Reputation: 582
I was wondering if it's possible to use SQL (preferably snowflake) to select up to N records given certain criteria. To illustrate: Lets say I have a table with 1 million records, containing full names and phone numbers.
There's no limits on the amount of phone numbers that can be assigned to X person, but I only want to select up to 10 numbers per person, even if the person has more than 10.
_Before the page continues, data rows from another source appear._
-- ==== Sys2Proof/Laws/Exec.lean ====
section
/-! SUPPORT. What the completion of a command can do, said once for all commands. -/

namespace Sys2Proof.Machine

/-- The state a command without an error computes, before its completion clears STATUS. -/
inductive Computed (s : State) : Instr → State → Prop where
  | nop : Computed s .nop s
  | arx (b : Branch) : Computed s (.arx b) (s.onBranch b roundA)
  | arxi (b : Branch) : Computed s (.arxi b) (s.onBranch b roundAInv)
  | lin : Computed s .lin (s.withSt (linL s.st) (linLDef s.stDef))
  | lini : Computed s .lini (s.withSt (linLInv s.st) (linLInvDef s.stDef))
  | kload : Computed s .kload (s.withKr s.mkey s.mkeyDef)
  | kperm : Computed s .kperm (s.withKr (keyPerm s.kr s.roundIndex) (keyPermDef s.krDef))
  | ksched (h : (1 ≤ s.cfgSteps ∧ s.cfgSteps ≤ s.maxSteps.toNat) ∧ 2 ≤ s.cfgRps ∧ s.cfgRps ≤ 4) :
    Computed s .ksched ((s.withTable (buildTable s.mkey s.cfgSteps s.cfgRps s.sk) (cfgWritable s.cfg)
      s.mkeyDef).discardKr)
  | enc (h : s.tblValid = true) : Computed s .enc (s.encrypt 1 s.tblSteps)
  | dec (h : s.tblValid = true) : Computed s .dec (s.decrypt 1 s.tblSteps)
  | encs (h : s.tblValid = true) (hr : 1 ≤ s.fromStep ∧ s.fromStep ≤ s.toStep ∧ s.toStep ≤ s.tblSteps) :
    Computed s .encs (s.encrypt s.fromStep s.toStep)
  | decs (h : s.tblValid = true) (hr : 1 ≤ s.fromStep ∧ s.fromStep ≤ s.toStep ∧ s.toStep ≤ s.tblSteps) :
    Computed s .decs (s.decrypt s.fromStep s.toStep)

/-- The error a command raises. -/
inductive Raised (s : State) : Instr → CommandError → Prop where
  | config (h : ¬((1 ≤ s.cfgSteps ∧ s.cfgSteps ≤ s.maxSteps.toNat) ∧ 2 ≤ s.cfgRps ∧ s.cfgRps ≤ 4)) :
    Raised s .ksched (.configError (configCause s.maxSteps.toNat s.cfgSteps s.cfgRps))
  | noTableEnc (h : s.tblValid = false) : Raised s .enc .noSchedule
  | noTableDec (h : s.tblValid = false) : Raised s .dec .noSchedule
  | noTableEncs (h : s.tblValid = false) : Raised s .encs .noSchedule
  | noTableDecs (h : s.tblValid = false) : Raised s .decs .noSchedule
  | rangeEncs (h : s.tblValid = true)
    (hr : ¬(1 ≤ s.fromStep ∧ s.fromStep ≤ s.toStep ∧ s.toStep ≤ s.tblSteps)) : Raised s .encs .rangeError
  | rangeDecs (h : s.tblValid = true)
    (hr : ¬(1 ≤ s.fromStep ∧ s.fromStep ≤ s.toStep ∧ s.toStep ≤ s.tblSteps)) : Raised s .decs .rangeError
  | illegal (w : Word) : Raised s (.illegal w) .illegalCommand

theorem ksched_outcome (s : State) :
    (∃ u, Computed s .ksched u ∧ ksched s = .ok u) ∨ (∃ e, Raised s .ksched e ∧ ksched s = .error e) := by
  rcases ksched_cases s with ⟨h, hk⟩ | ⟨h, hk⟩
  · exact .inr ⟨_, .config (fun hc => h ((configCause_clear_iff _ _ _).mpr hc)), hk⟩
  · exact .inl ⟨_, .ksched ((configCause_clear_iff _ _ _).mp h), hk⟩

theorem not_rangeOk {n f t : Nat} (h : rangeOk n f t = false) : ¬(1 ≤ f ∧ f ≤ t ∧ t ≤ n) := by
  rw [← rangeOk_iff, h]
  exact Bool.false_ne_true

/-- A command that raises an error uses no data word. -/
theorem Raised.operandsDefined {s : State} {i : Instr} {e : CommandError} (h : Raised s i e) :
    s.operandsDefined i = true := by
  cases h with
  | config h =>
    have : configCause s.maxSteps.toNat s.cfgSteps s.cfgRps ≠ Cause.clear :=
      fun hc => h ((configCause_clear_iff _ _ _).mp hc)
    simp [State.operandsDefined, State.scheduleDefined, this]
  | illegal w => rfl
  | noTableEnc h | noTableDec h => simp [State.operandsDefined, State.fullDefined, h]
  | noTableEncs h | noTableDecs h => simp [State.operandsDefined, State.partialDefined, h]
  | rangeEncs h hr | rangeDecs h hr =>
    simp [State.operandsDefined, State.partialDefined, Bool.eq_false_iff.mpr (mt (rangeOk_iff _ _ _).mp hr)]

/-- Every command completes in what it computed, or in the error it raised; the run is marked when it used a data word
that holds no defined value. -/
theorem exec_cases (i : Instr) (s : State) :
    (∃ u, Computed s i u ∧ exec i s = .next ((u.complete .none Cause.clear).noteUse (s.operandsDefined i))) ∨
    (∃ e, Raised s i e ∧ exec i s = .next ((s.takeError e).noteUse (s.operandsDefined i))) := by
  cases i with
  | nop => exact .inl ⟨_, .nop, rfl⟩
  | arx b => exact .inl ⟨_, .arx b, rfl⟩
  | arxi b => exact .inl ⟨_, .arxi b, rfl⟩
  | lin => exact .inl ⟨_, .lin, rfl⟩
  | lini => exact .inl ⟨_, .lini, rfl⟩
  | kload => exact .inl ⟨_, .kload, rfl⟩
  | kperm => exact .inl ⟨_, .kperm, rfl⟩
  | illegal w => exact .inr ⟨_, .illegal w, rfl⟩
  | ksched =>
    rcases ksched_outcome s with ⟨u, hu, hk⟩ | ⟨e, he, hk⟩
    · exact .inl ⟨u, hu, perform_ok hk⟩
    · exact .inr ⟨e, he, perform_error hk⟩
  | enc =>
    rcases fullRange_cases State.encrypt s with ⟨h, hk⟩ | ⟨h, hk⟩
    · exact .inr ⟨_, .noTableEnc h, perform_error hk⟩
    · exact .inl ⟨_, .enc h, perform_ok hk⟩
  | dec =>
    rcases fullRange_cases State.decrypt s with ⟨h, hk⟩ | ⟨h, hk⟩
    · exact .inr ⟨_, .noTableDec h, perform_error hk⟩
    · exact .inl ⟨_, .dec h, perform_ok hk⟩
  | encs =>
    rcases partialRange_cases State.encrypt s with ⟨h, hk⟩ | ⟨h, hr, hk⟩ | ⟨h, hr, hk⟩
    · exact .inr ⟨_, .noTableEncs h, perform_error hk⟩
    · exact .inr ⟨_, .rangeEncs h (not_rangeOk hr), perform_error hk⟩
    · exact .inl ⟨_, .encs h ((rangeOk_iff _ _ _).mp hr), perform_ok hk⟩
  | decs =>
    rcases partialRange_cases State.decrypt s with ⟨h, hk⟩ | ⟨h, hr, hk⟩ | ⟨h, hr, hk⟩
    · exact .inr ⟨_, .noTableDecs h, perform_error hk⟩
    · exact .inr ⟨_, .rangeDecs h (not_rangeOk hr), perform_error hk⟩
    · exact .inl ⟨_, .decs h ((rangeOk_iff _ _ _).mp hr), perform_ok hk⟩

/-- `exec_cases` for a given next state. -/
theorem exec_next {i : Instr} {s t : State} (h : exec i s = .next t) :
    (∃ u, Computed s i u ∧ t = (u.complete .none Cause.clear).noteUse (s.operandsDefined i)) ∨
    (∃ e, Raised s i e ∧ t = s.takeError e) := by
  rcases exec_cases i s with ⟨u, hu, he⟩ | ⟨e, hr, he⟩
  · exact .inl ⟨u, hu, by rw [h, Host.Outcome.next.injEq] at he; exact he⟩
  · exact .inr ⟨e, hr, by rw [h, Host.Outcome.next.injEq, hr.operandsDefined, State.noteUse_true] at he; exact he⟩

end Sys2Proof.Machine
end

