-- ==== Sys2Proof/Tests/Slice0.lean ====
section
/-! SUPPORT. Tests of the model against the worked examples of spec/ (95_test_vectors.md unless another file is named),
the WellFormed smoke, and a witness for the premises of every statement that has premises. -/

namespace Sys2Proof.Tests

open Sys2Proof Sys2Proof.Machine

/-! ## Helpers -/

/-- The state of a next outcome. -/
def after : Host.Outcome State Fault Refusal → Option State
  | .next t => some t
  | .fault _ => none
  | .refused _ => none

/-- Reset with MAX_STEPS = 8, as the vectors assume. -/
def base : State := { State.reset with maxSteps := 8 }

/-- ST written by the host. -/
def withBlock (s : State) (a b c d : Word) : State := { s with st := ⟨a, b, c, d⟩, stDef := Quad.all4 true }

/-- MK written by the host. -/
def withKey (s : State) (k : Oct Word) : State := { s with mkey := k, mkeyDef := Oct.all8 true }

/-- The key of section 1.1. -/
def sourceKey : Oct Word := ⟨0x718d, 0x1ebe, 0x75cb, 0x4a38, 0x1fe5, 0x46f3, 0x36b8, 0x610d⟩

/-- The key of section 1.3. -/
def publishedKey : Oct Word := ⟨0x0011, 0x2233, 0x4455, 0x6677, 0x8899, 0xaabb, 0xccdd, 0xeeff⟩

/-- The key written, CFG = 0x0308, the plaintext of section 1.1 in ST. -/
def keyed : State := withBlock (withKey base sourceKey) 0x3bd8 0x0a08 0x7ff3 0x482d

/-- The table of section 2.4 built from it (N = 8, R = 3), with ST as given and RANGE = v. -/
def tabled (a b c d v : Word) : State :=
  { withBlock keyed a b c d with
    sk := buildTable sourceKey 8 3 [], tblCfg := 0x0308, tblValid := true, skDef := Oct.all8 true, range := v }

/-- The table of the published key for N = 1, R = 2 (section 2.4). -/
def smallTabled (a b c d v : Word) : State :=
  { withBlock (withKey base publishedKey) a b c d with
    sk := buildTable publishedKey 1 2 [], tblCfg := 0x0201, tblValid := true, skDef := Oct.all8 true, range := v }

/-! ## WellFormed (30_encoding.md R86) -/

theorem test_wellFormed_refuses_arx_word : (Instr.illegal 0x0001).wellFormed = false := by decide
theorem test_wellFormed_refuses_arx1_word : (Instr.illegal 0x0011).wellFormed = false := by decide
theorem test_wellFormed_refuses_last_word : (Instr.illegal 0x000B).wellFormed = false := by decide
theorem test_wellFormed_reserved_opcode : (Instr.illegal 0x000C).wellFormed = true := by decide
theorem test_wellFormed_nonzero_z : (Instr.illegal 0x0020).wellFormed = true := by decide
theorem test_wellFormed_stray_b : (Instr.illegal 0x0013).wellFormed = true := by decide

/-! ## Decoding: words written out from R80 and R81, Z | B | OP -/

theorem test_decode_nop : decode 0b00000000000_0_0000 = .nop := by decide
theorem test_decode_arx0 : decode 0b00000000000_0_0001 = .arx .b0 := by decide
theorem test_decode_arx1 : decode 0b00000000000_1_0001 = .arx .b1 := by decide
theorem test_decode_arxi0 : decode 0b00000000000_0_0010 = .arxi .b0 := by decide
theorem test_decode_arxi1 : decode 0b00000000000_1_0010 = .arxi .b1 := by decide
theorem test_decode_lin : decode 0b00000000000_0_0011 = .lin := by decide
theorem test_decode_lini : decode 0b00000000000_0_0100 = .lini := by decide
theorem test_decode_kload : decode 0b00000000000_0_0101 = .kload := by decide
theorem test_decode_kperm : decode 0b00000000000_0_0110 = .kperm := by decide
theorem test_decode_ksched : decode 0b00000000000_0_0111 = .ksched := by decide
theorem test_decode_enc : decode 0b00000000000_0_1000 = .enc := by decide
theorem test_decode_dec : decode 0b00000000000_0_1001 = .dec := by decide
theorem test_decode_encs : decode 0b00000000000_0_1010 = .encs := by decide
theorem test_decode_decs : decode 0b00000000000_0_1011 = .decs := by decide
theorem test_decode_reserved_opcode : decode 0b00000000000_0_1100 = .illegal 0x000C := by decide
theorem test_decode_reserved_opcode_b : decode 0b00000000000_1_1100 = .illegal 0x001C := by decide
theorem test_decode_lin_with_b : decode 0b00000000000_1_0011 = .illegal 0x0013 := by decide
theorem test_decode_z_low_bit : decode 0b00000000001_0_0000 = .illegal 0x0020 := by decide
theorem test_decode_z_high_bit : decode 0b10000000000_0_0001 = .illegal 0x8001 := by decide
theorem test_decodeTableWord_word : decodeTableWord 16 0x0012 = some (.arxi .b1) := by decide
theorem test_decodeTableWord_too_long : decodeTableWord 32 0x0012 = none := by decide

/-! ## Units and commands -/

/-- 2.1: the sum wraps to exactly 0. -/
theorem test_roundA_wraps : roundA 0x0080 0xffff = (0x0000, 0xffff) := by decide
/-- 2.1: the subtraction wraps. -/
theorem test_roundAInv_wraps : roundAInv 0x0001 0x0000 = (0x00e0, 0x4000) := by decide
/-- R103: A is not an involution. -/
theorem test_roundA_twice : roundA (roundA 0x0001 0x0000).1 (roundA 0x0001 0x0000).2 = (0x0204, 0x0a04) := by decide

/-- 2.1's command vectors. -/
theorem test_arx1 : (after (execArx .b1 (withBlock base 0x1234 0x5678 0x9abc 0xdef0))).map (·.st) =
    some ⟨0x1234, 0x5678, 0x5825, 0x23e6⟩ := by decide
theorem test_arxi0 : (after (execArxi .b0 (withBlock base 0xbe9c 0xe77d 0x9abc 0xdef0))).map (·.st) =
    some ⟨0x1234, 0x5678, 0x9abc, 0xdef0⟩ := by decide

/-- 2.2's command vectors. -/
theorem test_lin : (after (execLin (withBlock base 0xbe9c 0xe77d 0x5825 0x23e6))).map (·.st) =
    some ⟨0x07e0, 0x25c2, 0xbe9c, 0xe77d⟩ := by decide
theorem test_lini : (after (execLini (withBlock base 0x0101 0x0100 0x0001 0x0000))).map (·.st) =
    some ⟨0x0001, 0x0000, 0x0000, 0x0000⟩ := by decide

/-- 2.3: KLOAD gives KR = MK; a word never written stays undefined (42_key_permutation.md R143). -/
theorem test_kload : (after (execKload keyed)).map (·.kr) = some sourceKey := by decide
theorem test_kload_undefined : (after (execKload { keyed with mkeyDef := (Oct.all8 true).set 5 false })).map
    (fun t => (t.krDef.get 4, t.krDef.get 5)) = some (true, false) := by decide

/-- 2.3: KP of the source key with c = 1, and k7 + c wrapping to 0. -/
theorem test_kperm : (after (execKperm { keyed with kr := sourceKey, ridx := 1 })).map (·.kr) =
    some ⟨0x36b8, 0x610e, 0x39a1, 0x4359, 0xaf6c, 0x8d91, 0x1fe5, 0x46f3⟩ := by decide
theorem test_kperm_wraps : (after (execKperm { base with kr := ⟨0, 0, 0, 0, 0, 0, 0, 0xffff⟩, ridx := 1 })).map (·.kr) =
    some (Oct.all8 0) := by decide

/-- 2.4: the last entry of the source key's table, TBL_CFG and STATUS. -/
theorem test_ksched_table : (after (execKsched keyed)).map
    (fun t => ((List.range 6).map (t.skWord 16), t.tblCfg, t.status)) =
    some ([0xee74, 0xd081, 0xbab1, 0xc095, 0x39d2, 0xf861], 0x0308, 0x0002) := by decide +kernel
/-- 2.4's STATUS vectors: ConfigError with two causes. -/
theorem test_ksched_causes : (after (execKsched { keyed with cfg := 0x07ff })).map (·.status) = some 0x0910 := by decide

/-- 1.1: the pinned ciphertext. -/
theorem test_enc : (after (execEnc (tabled 0x3bd8 0x0a08 0x7ff3 0x482d 0x0900))).map (·.st) =
    some ⟨0x9f64, 0x4b3e, 0x81b0, 0xa0fb⟩ := by decide +kernel
/-- 2.5: the published key with N = 1, R = 2. -/
theorem test_enc_one_step : (after (execEnc (smallTabled 0x0123 0x4567 0x89ab 0xcdef 0))).map (·.st) =
    some ⟨0xa306, 0x600b, 0x9d17, 0xe0d4⟩ := by decide +kernel
/-- 2.5: decrypting a block that was never encrypted. -/
theorem test_dec : (after (execDec (tabled 0x3bd8 0x0a08 0x7ff3 0x482d 0))).map (·.st) =
    some ⟨0x4fb5, 0x662a, 0x4072, 0x1abe⟩ := by decide +kernel
/-- 2.6: no table. -/
theorem test_dec_no_table : (after (execDec keyed)).map (fun t => (t.status, t.st)) = some (0x0030, keyed.st) := by decide
/-- 2.5: the last step alone, with whitening. -/
theorem test_encs_last : (after (execEncs (tabled 0x3bd8 0x0a08 0x7ff3 0x482d 0x0808))).map (·.st) =
    some ⟨0xf19b, 0xacbf, 0xc052, 0xa9ea⟩ := by decide +kernel
/-- 2.6: NoSchedule outranks RangeError. -/
theorem test_encs_priority : (after (execEncs { keyed with range := 0x0900 })).map (·.status) = some 0x0030 := by decide
/-- 2.5: a middle range, no whitening. -/
theorem test_decs_middle : (after (execDecs (tabled 0x9f64 0x4b3e 0x81b0 0xa0fb 0x0503))).map (·.st) =
    some ⟨0x8c9e, 0x76b6, 0x406f, 0xbbcb⟩ := by decide +kernel
/-- 2.6: f = 5 > t = 3, the table kept. -/
theorem test_decs_range : (after (execDecs (tabled 0x3bd8 0x0a08 0x7ff3 0x482d 0x0305))).map (·.status) = some 0x0022 := by
  decide +kernel

/-- 45_control.md R220's example. -/
theorem test_nop : (after (execNop
    { base with tblValid := true, err := .configError, cause := ⟨true, false, false, false⟩ })).map (·.status) =
    some 0x0002 := by decide
/-- 2.6: a reserved word, the table kept. -/
theorem test_illegal : (after (execIllegal 0x0013 { keyed with tblValid := true })).map (·.status) = some 0x0042 := by
  decide

/-! ## Words that hold no defined value (10_state.md R38) -/

/-- R161: entry 0 is the master key, so MK[5] unwritten leaves SK[0][4] defined and SK[0][5] not; 93 row 2 marks the
run. -/
theorem test_ksched_unwritten : (after (execKsched { keyed with mkeyDef := (Oct.all8 true).set 5 false })).map
    (fun t => (t.peek 0x104, t.peek 0x105, t.faulted)) = some (some 0x1fe5, none, true) := by decide +kernel
/-- R181: step 1 with ST[3] unwritten: L copies branch 0 to ST[2..3], which stay defined; the rest takes branch 1. -/
theorem test_encs_unwritten : (after (execEncs
    { tabled 0 0 0 0 0x0101 with stDef := ⟨true, true, true, false⟩ })).map (fun t => (t.stDef, t.faulted)) =
    some (⟨false, false, true, true⟩, true) := by decide +kernel
/-- R183: undoing step 1 with SK[0][1] undefined: the last XOR brings it into ST[1] alone. -/
theorem test_decStepDef : decStepDef (fun e w => !(e == 0 && w == 1)) 3 1 (Quad.all4 true) = ⟨true, false, true, true⟩ := by
  decide
/-- R182, R186: the whitening of the last step takes SK[16][0..3] word by word. -/
theorem test_encRangeDef_whitens : encRangeDef (fun e w => !(e == 16 && w == 2)) 8 3 8 8 (Quad.all4 true) =
    ⟨true, true, false, true⟩ := by decide
/-- 93 row 1: a host read of an unwritten word marks the run, and the run goes on; one of a written word does not. -/
theorem test_read_marks : (base.hostRead 0x008).faulted = true ∧ (keyed.hostRead 0x008).faulted = false := by decide
/-- 93 row 4: a read while BUSY = 1 is any value, and no fault. -/
theorem test_busy_read_is_no_fault : ((keyed.issue 0x0008).hostRead 0x018).faulted = false := by decide
/-- 60_exceptions.md R237: a command that raises an error uses no data word. -/
theorem test_error_uses_nothing : (after (execEnc base)).map (·.faulted) = some false := by decide
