-- ==== Sys2Proof/Machine/Tab.lean ====
section
/-!
DEFINITION. Operations on sparse tables and on byte memories, and the bit fields of numbers. A memory is a
`Tab Byte` whose unlisted bytes read as zero (assumption 3).
-/

namespace Sys2Proof

/-- The value at a key: `d` where nothing is listed. -/
def Tab.get {α : Type} (d : α) : Tab α → Nat → α
  | [], _ => d
  | (j, v) :: r, k => if j = k then v else Tab.get d r k

/-- The table with the value `v` at key `k`; the default value is not listed. -/
def Tab.set {α : Type} [DecidableEq α] (d : α) (t : Tab α) (k : Nat) (v : α) : Tab α :=
  t.filter (fun e => decide (e.1 < k)) ++ (if v = d then [] else [(k, v)]) ++ t.filter (fun e => decide (k < e.1))

/-- A table with a function applied to every listed entry; what becomes the default is not listed. -/
def keepTab {α : Type} [DecidableEq α] (d : α) (f : α → α) (t : Tab α) : Tab α :=
  t.filterMap fun e => if f e.2 = d then none else some (e.1, f e.2)

/-- The canonical form: strictly rising keys, and no listed value equal to the default. -/
def Tab.wf {α : Type} [DecidableEq α] (d : α) (t : Tab α) : Bool :=
  decide (t.Pairwise (fun a b => a.1 < b.1)) && t.all (fun e => decide (e.2 ≠ d))

/-- The canonical form of a byte memory. -/
def Memory.wf (t : Tab Byte) : Bool := Tab.wf 0 t

/-- The byte at an address. -/
def Memory.byte (t : Tab Byte) (a : Nat) : Byte := Tab.get 0 t a

/-- One byte written. -/
def Memory.putByte (t : Tab Byte) (a : Nat) (b : Byte) : Tab Byte := Tab.set 0 t a b

/-- `n` bytes from an address. -/
def Memory.bytes (t : Tab Byte) (a : Nat) : Nat → List Byte
  | 0 => []
  | n + 1 => Memory.byte t a :: Memory.bytes t (a + 1) n

/-- A list of bytes written at rising addresses. -/
def Memory.put (t : Tab Byte) (a : Nat) : List Byte → Tab Byte
  | [] => t
  | b :: r => Memory.put (Memory.putByte t a b) (a + 1) r

/-- A list of bytes as a little-endian number (R4). -/
def leNat : List Byte → Nat
  | [] => 0
  | b :: r => b.toNat + 256 * leNat r

/-- The low `n` bytes of a number, least significant first (R4). -/
def leBytes : Nat → Nat → List Byte
  | 0, _ => []
  | n + 1, v => BitVec.ofNat 8 v :: leBytes n (v / 256)

/-- A little-endian field of `n` bytes at an address. -/
def Memory.le (t : Tab Byte) (a n : Nat) : Nat := leNat (Memory.bytes t a n)

/-- A number stored as a little-endian field of `n` bytes. -/
def Memory.putLe (t : Tab Byte) (a n v : Nat) : Tab Byte := Memory.put t a (leBytes n v)

/-- The range of bytes `a … a + n − 1` filled with zero. -/
def Memory.clear (t : Tab Byte) (a n : Nat) : Tab Byte :=
  t.filter (fun e => decide (e.1 < a) || decide (a + n ≤ e.1))

/-- The field of `n` bits from bit `lo` of a number. -/
def fld (v lo n : Nat) : Nat := v / 2 ^ lo % 2 ^ n

/-- Bit `i` of a number. -/
def bitAt (v i : Nat) : Bool := v.testBit i

/-- A number whose bit field of `n` bits at `lo` holds `x`, all other bits zero. -/
def mkFld (lo n x : Nat) : Nat := x % 2 ^ n * 2 ^ lo

/-- One bit as a number. -/
def bitNat (b : Bool) : Nat := if b then 1 else 0

/-- A flag in bit `i` of a number. -/
def mkBit (i : Nat) (b : Bool) : Nat := bitNat b * 2 ^ i

/-- A two's complement number of `n` bits. -/
def sInt (n v : Nat) : Int := if v % 2 ^ n < 2 ^ (n - 1) then (v % 2 ^ n : Nat) else (v % 2 ^ n : Nat) - (2 ^ n : Nat)

/-- An integer as a two's complement field of `n` bits. -/
def ofSInt (n : Nat) (i : Int) : Nat := (i % (2 ^ n : Nat)).toNat

/-- Addition that stops at a limit (the saturating counts of the registers). -/
def satAdd (lim a b : Nat) : Nat := min lim (a + b)

/-- A little-endian field of `n` bytes of a list of bytes; bytes past the end read as zero. -/
def fieldAt (l : List Byte) (off n : Nat) : Nat := leNat ((l.drop off).take n)

/-- A list with its element at position `i` replaced. -/
def listSet {α : Type} : List α → Nat → α → List α
  | [], _, _ => []
  | _ :: r, 0, v => v :: r
  | a :: r, n + 1, v => a :: listSet r n v

/-- A list with the first element that a test selects replaced by its image. -/
def listMod {α : Type} (p : α → Bool) (f : α → α) : List α → List α
  | [] => []
  | a :: r => if p a then f a :: r else a :: listMod p f r

/-- Numbers `a, a + 1, … a + n − 1`. -/
def rangeFrom (a : Nat) : Nat → List Nat
  | 0 => []
  | n + 1 => a :: rangeFrom (a + 1) n

/-- The positions of the one bits of a mask. -/
def maskBits (w : Nat) (m : Nat) : List Nat := (rangeFrom 0 w).filter (fun i => m.testBit i)

/-- The least element of a list of numbers. -/
def listMin : List Nat → Option Nat
  | [] => none
  | a :: r => match listMin r with
    | none => some a
    | some b => some (min a b)

/-- ⌈a / b⌉. -/
def ceilDiv (a b : Nat) : Nat := (a + b - 1) / b

end Sys2Proof
end

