/-- An optical port (R273–R284, R301). `st`: 0 down, 1 training, 2 HELD, 3 OPEN, 4 OPEN narrow. `sentReq` and `sentMsg`
count the flits of the classes that started here in this tick, and `waitPkts` holds the packets over the bound of R308,
each with the count that lets its last flit go. `used` counts by virtual channel the flits of credit that the other end has not
returned (R282), `queue` holds what waits for credit with its channel and its flits, `lastVc` and `sinceCtrl` tell whose turn it is,
`fseq` numbers the next flit, and `unacked` is the replay buffer with the number and flits of each entry (R284). `rxLast` is the last
flit received in order, `rxWait` the flit that a REPLAY has asked for, `worn` the wavelengths reported to wear management (R276), and
`syncAt` the boundary count of the last TIMESYNC sent (R303). -/
structure OPort where
  st : Nat := 0
  peer : Option Peer := none
  recv : Option Peer := none
  lspare : Bool := false
  laserDown : Bool := false
  txWave : WaveMask := 0
  rxWave : WaveMask := 0
  replays : Nat := 0
  fecUnc : Nat := 0
  overWin : Tab Nat := []
  flitFails : Nat := 0
  failSeq : Nat := 0
  sentReq : Nat := 0
  sentMsg : Nat := 0
  waitPkts : List (Nat × Pkt) := []
  slow : Bool := false
  silent : Nat := 0
  peerTick : W64 := 0
  nbPhys : Option Nat := none
  delay : Int := 0
  op : Option Nat := none
  used : Tab Nat := []
  queue : List (Nat × Nat × Out) := []
  lastVc : Nat := 0
  sinceCtrl : Nat := 7
  fseq : Nat := 0
  unacked : List (Nat × Nat × Out) := []
  rxLast : Option Nat := none
  rxWait : Option Nat := none
  worn : WaveMask := 0
  syncAt : Option Nat := none
  deriving DecidableEq, Repr

/-- Who made a remote request, and what its answer does (R296, R298). The parts of a read are offset, length, destination and
element; the codewords of a write come with the element that met each first. -/
inductive RemKind
  | read (tile queue chunk va len : Nat) (store : Bool) (parts : List (Nat × Nat × Nat × Nat))
  | write (tile queue chunk va : Nat) (cws : List (Nat × Nat))
  | atomic (tile queue chunk pos va : Nat) (fetch : Option Nat)
  | chainRead (tile queue va len : Nat)
  | chainWrite (tile queue va : Nat) (cws : List (Nat × Nat))
  | load (tile va len : Nat)
  | message (id : Nat)
  | hostLoad (hart : Nat)
  | hostStore (hart : Nat)
  deriving DecidableEq, Repr

/-- A remote request without an answer (R296). -/
structure Rem where
  tag : Nat
  kind : RemKind
  addr : Nat
  len : Nat
  age : Nat := 0
  deriving DecidableEq, Repr

/-- The NODE block, its windows, its ports and its requests (R286–R301). -/
structure Node where
  phys : Nat := 0
  epoch : Nat := 0
  logical : Nat := 0
  rolev : Bool := false
  timeout : Nat := 1000
  wrap : BitVec 3 := 7
  ex : Nat := 7
  ey : Nat := 7
  ez : Nat := 7
  mapBase : Nat := 0
  mapLen : Nat := 0
  mapCache : Tab (List (Nat × W64)) := []
  cause : Nat := 0
  refused : Nat := 0
  pods : Tab (Option Nat) := []
  imports : Tab Window := []
  exports : Tab Export := []
  ports : Tab OPort := []
  spareLaser : Tab Bool := []
  rems : List Rem := []
  waitReqs : List Pkt := []
  nextTag : Nat := 0
  deriving DecidableEq, Repr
Notice I don't want to select just 10 records, I want the query to return every name in the table, I only want to ignore extra phone numbers when the person already has 10 of them.
Can this be done?
Upvotes: 3
Views: 3660
Reputation: 1321
This query will help your requirement:
select
full_name,
phonenumber
from
(select
full_name,
phonenumber,
ROW_NUMBER() over (partition by phonenumber order by full_name desc) as ROW_NUMBER from sample_tab) a
where
a.row_number between 1 and 10
order by
full_name asc,
phonenumber desc;
using Snowflake Qualify function:
select
full_name,
phonenumber
from
sample_tab qualify row_number() over (partition by phonenumber order by full_name) between 1 and 10
order by
full_name asc ,
phonenumber desc;
Upvotes: 2
Reputation: 222402
You can use window functions to solve this greatest-n-per-group problem:
select t.*
from (
select
t.*,
row_number() over(partition by name order by phone_number) rn
from mytable t
) t
where rn <= 10
Note that you need an ordering column to define what "top 10" actually means. I assumed phone_number
, but you can change that to whatever suits your use case best.
Better yet: as commented by waldente, snowflake has the qualify
syntax, which removes the need for a subquery:
select t.*
from mytable t
qualify row_number() over(partition by name order by phone_number) <= 10
Upvotes: 7